» **BRIEF**: Copy each line of the data below in which the word "PlanRequest" can be found.

» **Saved data entries**:
_ _ _
/-- A contribution staged for a unit of an ORDERED window (R512). -/
structure Staged where
  slot : Nat
  window : Nat
  unit : Nat
  source : Nat
  code : Nat
  /-- Offset of the first byte in the unit. -/
  lead : Nat
  bytes : Bytes
  /-- Places of `bytes` that carry no data. -/
  skip : List Nat
  deriving DecidableEq, Repr

/-- What one level of a call does (R527–R536): reduce-scatter, all-gather, reduce to the root, owners' blocks to the root,
broadcast, all-to-all. -/
inductive StageKind | scatter | gather | toRoot | collect | spread | exchange
  deriving DecidableEq, Repr

/-- One step sequence of a call at one level: 0 BRAID, 1 ROW, 2 HALL. `rings` is 0 in DIRECT form; the region is elements
`lo` to `lo + len` in blocks of `blk`; `fmt` is the format of the payload it sends; `conv` says that its result takes the
output format (R510). -/
structure Stage where
  kind : StageKind
  level : Nat
  rings : Nat
  ranks : List Nat
  me : Nat
  root : Nat
  lo : Nat
  len : Nat
  blk : Nat
  fmt : Nat
  conv : Bool
  deriving DecidableEq, Repr

/-- Step data received and not yet combined: source, whether it is a WRITE, its first element, its elements, its bytes. -/
structure Piece where
  src : Nat
  final : Bool
  first : Nat
  vals : List Nat
  size : Nat
  deriving DecidableEq, Repr

/-- A running instance of a call (R517–R522). -/
structure CallRun where
  slot : Nat
  call : Nat
  inst : Nat
  desc : Bytes
  fired : Nat
  /-- `COL_CS_FORM`. -/
  form : Nat := 0
  participants : List Nat
  stages : List Stage := []
  /-- Stages finished, and elements received in the stage under way. -/
  done : Nat := 0
  got : Nat := 0
  /-- Source elements, and elements of the logical buffer held. -/
  src : List Nat := []
  vals : List (Nat × Nat) := []
  inbox : List Piece := []
  /-- Participants whose JOIN has come, and packets that wait for one. -/
  joined : List Nat := []
  waiting : List Outgoing := []
  /-- Packets sent and not yet acknowledged. -/
  out : Nat := 0
  /-- The destination holds this package's results. -/
  placed : Bool := false
  status : Status := 0
  byAbort : Bool := false
  deriving DecidableEq, Repr

/-- Collective traffic for an instance that has not fired here (R528, Table 11-9): a step packet; a JOIN (source, digest);
an ABORT (status). -/
inductive Early
  | step (pkt : Packet)
  | join (src digest : Nat)
  | abort (status : Status)
  deriving DecidableEq, Repr

/-- An arrival counted at a barrier: in a package (PACKAGE scope), or at the captain (PARTITION scope, with generation). -/
structure Arrival where
  slot : Nat
  id : Nat
  gen : Nat
  who : Nat
  participants : Nat
  /-- Arrivals carried (`BA_COUNT`). -/
  count : Nat := 1
  deriving DecidableEq, Repr

/-- State of the collective engine beside its windows, table and registers. -/
structure Coll where
  runs : List CallRun := []
  /-- Instances fired since load, by slot × 1024 + call. -/
  fired : List (Nat × Nat) := []
  /-- Held traffic: slot, call, instance modulo 16 for a step packet and in full otherwise. -/
  early : List (Nat × Nat × Nat × Early) := []
  /-- Call barriers counted here (R527): slot, call, instance, source, participants. -/
  arrivals : List Arrival := []
  /-- Call-table loads scheduled: slot and epoch. -/
  loads : List (Nat × Nat) := []
  /-- Deregistrations accepted and not completed (R504), oldest first: slot and ticket. -/
  deregs : List (Nat × Nat) := []
  deriving DecidableEq, Repr

/-- A drain under way (R727): scope code, target, cause code (0 for a drain without reset, R855), when it began. -/
structure Drain where
  scope : Nat
  target : Nat
  cause : Nat
  /-- Location code of a CRITICAL reset (R740). -/
  loc : Nat
  began : Nat
  deriving DecidableEq, Repr

/-- A load announcement (R822): physical core, Hall Time, level, volleys. -/
structure Announce where
  core : Nat
  ht : Nat
  level : Nat
  volleys : Nat
  deriving DecidableEq, Repr

/-! ### The routing control engine (08_routing.md) -/

/-- A bias generation (R347–R351): slot, number, apply epoch, whether a host committed it, and for each layer it sets the
FP32 biases by expert. -/
structure Generation where
  slot : Nat
  num : Nat
  epoch : Nat
  host : Bool
  layers : List (Nat × List Nat)
  deriving DecidableEq, Repr

/-- Counts of one ROUTE_COUNTS packet received by the captain: `RC_KIND`, layer, `RC_WHEN`, source, `RC_FIRST`. -/
structure CountReport where
  slot : Nat
  kind : Nat
  layer : Nat
  when_ : Nat
  src : Nat
  first : Nat
  counts : List Nat
  deriving DecidableEq, Repr

/-- Steps of a PLAN layer in this package (R361): ROUTE retirements in the open step, its number and its counts. -/
structure StepCount where
  slot : Nat
  layer : Nat
  routes : Nat
  step : Nat
  sums : List Nat
  deriving DecidableEq, Repr

/-- A step whose plan the captain decides (R363–R373): its plan ID, deadline, whether the request has been written, and the
plan accepted, as (package in TARGET form, section). -/
structure PlanRequest where
  slot : Nat
  id : Nat
  deadline : Nat
  written : Bool
  plan : Option (List (Nat × Bytes))
  deriving DecidableEq, Repr

/-- State of the routing control engine beside its registers. -/
structure Moe where
  /-- Generations received and not yet applied, in order of arrival. -/
  held : List Generation := []
  /-- Host generations applied (R351). -/
  hostApplied : List Generation := []
  /-- Captain: generations issued, newest first. -/
  issued : List Generation := []
  /-- Captain: last generation number given out, per slot. -/
  lastGen : List (Nat × Nat) := []
  /-- Captain: reports received of windows and steps not yet decided. -/
  reports : List CountReport := []
  /-- Captain: epoch of the last window decided, per slot. -/
  decided : List (Nat × Nat) := []
  steps : List StepCount := []
  requests : List PlanRequest := []
  /-- Captain: steps decided FALLBACK, by slot and plan ID (R371). -/
  fallen : List (Nat × Nat) := []
  deriving DecidableEq, Repr

/-! ### The host and storage ports (13_host.md) -/

/-- One action of a call: its target package, its logical core for a play, whether its start was acknowledged, and its
status with its `CE_INFO` contribution once known. -/
structure CallPart where
  target : Nat
  core : Nat := 0
  started : Bool := false
  result : Option (Status × Nat) := none
  deriving DecidableEq, Repr

/-- A fetched call (R600–R604): number, SQ, slot (4 for the PF), its 64 bytes, when it times out, what a COPY read from the
host, and its completion once decided. A duplicate names the call it waits for (R615). -/
structure HostCall where
  num : Nat
  sq : Nat
  slot : Nat
  entry : Bytes
  deadline : Nat
  data : Bytes := []
  started : Bool := false
  parts : List CallPart := []
  result : Option (Status × Nat) := none
  orig : Status := 0
  dupOf : Option Nat := none
  deriving DecidableEq, Repr

/-- A record of the replay window (R612): SQ, call ID, call number, and status and `CE_INFO` once completed. -/
structure ReplayRec where
  sq : Nat
  id : Nat
  num : Nat
  done : Option (Status × Nat)
  deriving DecidableEq, Repr

/-- An entry of a storage list being run (Table 13-11). -/
structure StoEntry where
  bytes : Bytes
  issued : Bool := false
  /-- Bytes of the entry not yet in an NVMe command, with the next offset; FLUSH and DEALLOCATE issue one command. -/
  next : Nat := 0
  left : Nat := 0
  out : Nat := 0
  status : Status := 0
  nvme : Nat := 0
  deriving DecidableEq, Repr

/-- The part of a COPY or STORAGE call that runs at this package (R606, R610, R634): the captain that asked, its tag, and
for a COPY whether each of its two RUN packets has come. -/
structure HostJob where
  captain : Nat
  tag : Nat
  slot : Nat
  storage : Bool
  ht : Nat := 0
  va : Option Nat := none
  arg : Nat := 0
  dir : Nat := 0
  hostAddr : Option Nat := none
  data : Bytes := []
  started : Bool := false
  entries : List StoEntry := []
  deriving DecidableEq, Repr

/-- An outstanding NVMe command (R630, R632): its key, its job and entry, when it was issued, and the memory it may reach. -/
structure NvmeCmd where
  key : Nat
  captain : Nat
  tag : Nat
  entry : Nat
  issued : Nat
  slot : Nat
  va : Nat
  size : Nat
  /-- The target writes into memory (a storage READ). -/
  toMemory : Bool
  conn : Nat
  deriving DecidableEq, Repr

/-- A storage connection beside `HIF_STO_CONN`: whether it is asked for, its entry, what the controller told, and the last
attempt. -/
structure Conn where
  wanted : Bool := false
  entry : Bytes := []
  maxTransfer : Nat := 0
  blockBytes : Nat := 0
  last : Nat := 0
  deriving DecidableEq, Repr

/-- What port S last answered (R626, R627). -/
inductive StoReply | none | roce | congestion | address | echo
  deriving DecidableEq, Repr

/-- What the endpoint last answered to a configuration request (R716): nothing yet, Request Retry Status, or a completion with
data. -/
inductive CfgReply
  | none | retry | data (v : Nat)
  deriving DecidableEq, Repr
_ _ _
» **EXERCISE ANSWER**:
structure PlanRequest where
  requests : List PlanRequest := []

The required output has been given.